Stephen-Hao commented 3 years ago

@mrT23 Dear Tal, I admire your Tresnet work very much! Now I wander if you could share the code about Kaggle Competition "Plant Pathology 2020 - FGVC7" or "Herbarium 2020 - FGVC7" ? Because I do not kown how to train Soft-Triplet loss for metric learning and CrossEntropy loss for classfication learning in the same backbone, is this a muti-task learning way? will you add the two loss functions and backward loss together,like this : loss1 = softtriplet loss2 = crosentropy loss = loss1 + loss2 loss.backward() I'd be deeply grateful If you can share the code,! Best wishes!
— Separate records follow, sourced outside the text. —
-- ==== Sys2Proof/Machine/Operands.lean ====
section
/-! DEFINITION. Integers in registers and on the result bus: narrowing, reading, the fields of `Y` (00_scope.md R13, R14), the
channel-indexed registers and the channel sequence (R27, R28, R100). The operands of a command are read by Decode.lean. -/

namespace Sys2Proof.Machine

/-- `bits_N(z)`: the N-bit two's complement pattern of an integer (R13). Writing a register narrows its value with it (R14). -/
def bitsOf (w : Nat) (z : Int) : BitVec w := BitVec.ofInt w z

/-- `Y[lo + w - 1 : lo] <- v` (R14): that field becomes `v`, every other bit stays. -/
def setField {w : Nat} (y : Word) (lo : Nat) (v : BitVec w) : Word :=
  (y &&& ~~~((BitVec.allOnes w).setWidth 64 <<< lo)) ||| (v.setWidth 64 <<< lo)

/-- The result bus before a command sets a field: every bit a rule does not set is 0 (R14). -/
def yZero : Word := 0

/-- A unit's ADP4 state `(p, i)` as integers, from its registers `PRED` and `IDX` (R14, R70). -/
def adp4Pair (pred : BitVec 16) (idx : BitVec 7) : Int × Nat := (pred.toInt, idx.toNat)

/-- The step size as the 16-bit field `STEP` that `READ` returns (R22, R76, R89). -/
def stepField (idx : BitVec 7) : BitVec 16 := BitVec.ofNat 16 (stepSize idx.toNat)

/-- `R[c]` of a register pair indexed by channel (R27, R28). -/
def channelGet {w : Nat} (c : Bit) (r0 r1 : BitVec w) : BitVec w := if c = 0 then r0 else r1

/-- `R[0]` after `R[c] <- v`. -/
def channelSet0 {w : Nat} (c : Bit) (v r0 : BitVec w) : BitVec w := if c = 0 then v else r0

/-- `R[1]` after `R[c] <- v`. -/
def channelSet1 {w : Nat} (c : Bit) (v r1 : BitVec w) : BitVec w := if c = 0 then r1 else v

/-- `n mod k` (R18), which is defined for `k > 0`; for `k = 0` the free value `Config.modZero`; log 7. -/
def modulo (n k : Nat) : Nat := if k = 0 then Config.modZero n else n % k

/-- `CH <- (c + 1) mod NCH` (R100), narrowed to the one bit of `CH` (R14). -/
def nextChannel (c : Bit) (nch : BitVec 2) : Bit := BitVec.ofNat 1 (modulo (c.toNat + 1) nch.toNat)

/-- A channel operand names a channel the stream does not have: `c >= NCH` (R106, R124). -/
def missingChannel (c : Bit) (nch : BitVec 2) : Bool := decide (nch.toNat ≤ c.toNat)

/-- A channel count the `INIT` commands accept (R105, R123). -/
def legalChannelCount (k : Nat) : Bool := k == 1 || k == 2

end Sys2Proof.Machine
end

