-- ==== Sys2Proof/Machine/S2d.lean ====
section
/-! DEFINITION. The meanings of the SDX2 decoder's commands (42_sdx2_decoder.md R105 to R108). -/

namespace Sys2Proof.Machine

/-- `S2D.PREV[c]` as an integer (R14, R27). -/
def S2dRegs.prev (r : S2dRegs) (c : Bit) : Int := (channelGet c r.prev0 r.prev1).toInt

/-- `S2D.PREV[c] <- p; S2D.CH <- q`. -/
def s2dWrite (r : S2dRegs) (c : Bit) (p : Int) (q : Bit) : S2dRegs :=
  { r with ch := q, prev0 := channelSet0 c (bitsOf 16 p) r.prev0, prev1 := channelSet1 c (bitsOf 16 p) r.prev1 }

/-- `S2D.INIT k` (R105). -/
def execS2dInit (k : Nat) (s : State) : Result :=
  if legalChannelCount k then complete yZero (s.withS2d ⟨BitVec.ofNat 2 k, 0, 0, 0⟩)
  else raiseInvalidArgument s

/-- `S2D.LOAD p, c, q` (R106). -/
def execS2dLoad (p : Int) (c q : Bit) (s : State) : Result :=
  if missingChannel c s.s2d.nch || missingChannel q s.s2d.nch then raiseInvalidArgument s
  else complete yZero (s.withS2d (s2dWrite s.s2d c p q))

/-- `S2D.READ` (R107). -/
def execS2dRead (s : State) : Result :=
  complete (setField (setField (setField (setField yZero 0 s.s2d.prev0) 16 s.s2d.prev1) 40 s.s2d.ch) 48 s.s2d.nch) s

/-- `S2D.BYTE b` (R108). -/
def execS2dByte (b : Byte) (s : State) : Result :=
  let c := s.s2d.ch
  let r := sdx2Recon b (s.s2d.prev c)
  complete (bitsOf 64 r) (s.withS2d (s2dWrite s.s2d c r (nextChannel c s.s2d.nch)))

end Sys2Proof.Machine
end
mrT23 commented 3 years ago

@Stephen-Hao just to be clear, this is unrelated to ImageNet-21K pretraining :-) unfortunately i can't share an explicit code due to commercial limitations.

soft triplet is quite complicated, it requires also changing the sampler. in practice for classification its not a game-changer, using better pretraining has more impact. EMA is also crucial for top results.

indeed when we used triplet loss we did:

total_loss= cross_entropy_loss + triplet_loss
total_loss.backward()

example of triplet loss and sampler implementation that you can try: https://github.com/Cysu/open-reid/blob/master/examples/triplet_loss.py https://github.com/Cysu/open-reid/blob/3293ca79a07ebee7f995ce647aafa7df755207b8/reid/utils/data/sampler.py#L11 (also we used something different)

Stephen-Hao commented 3 years ago

@mrT23 Thank you very much!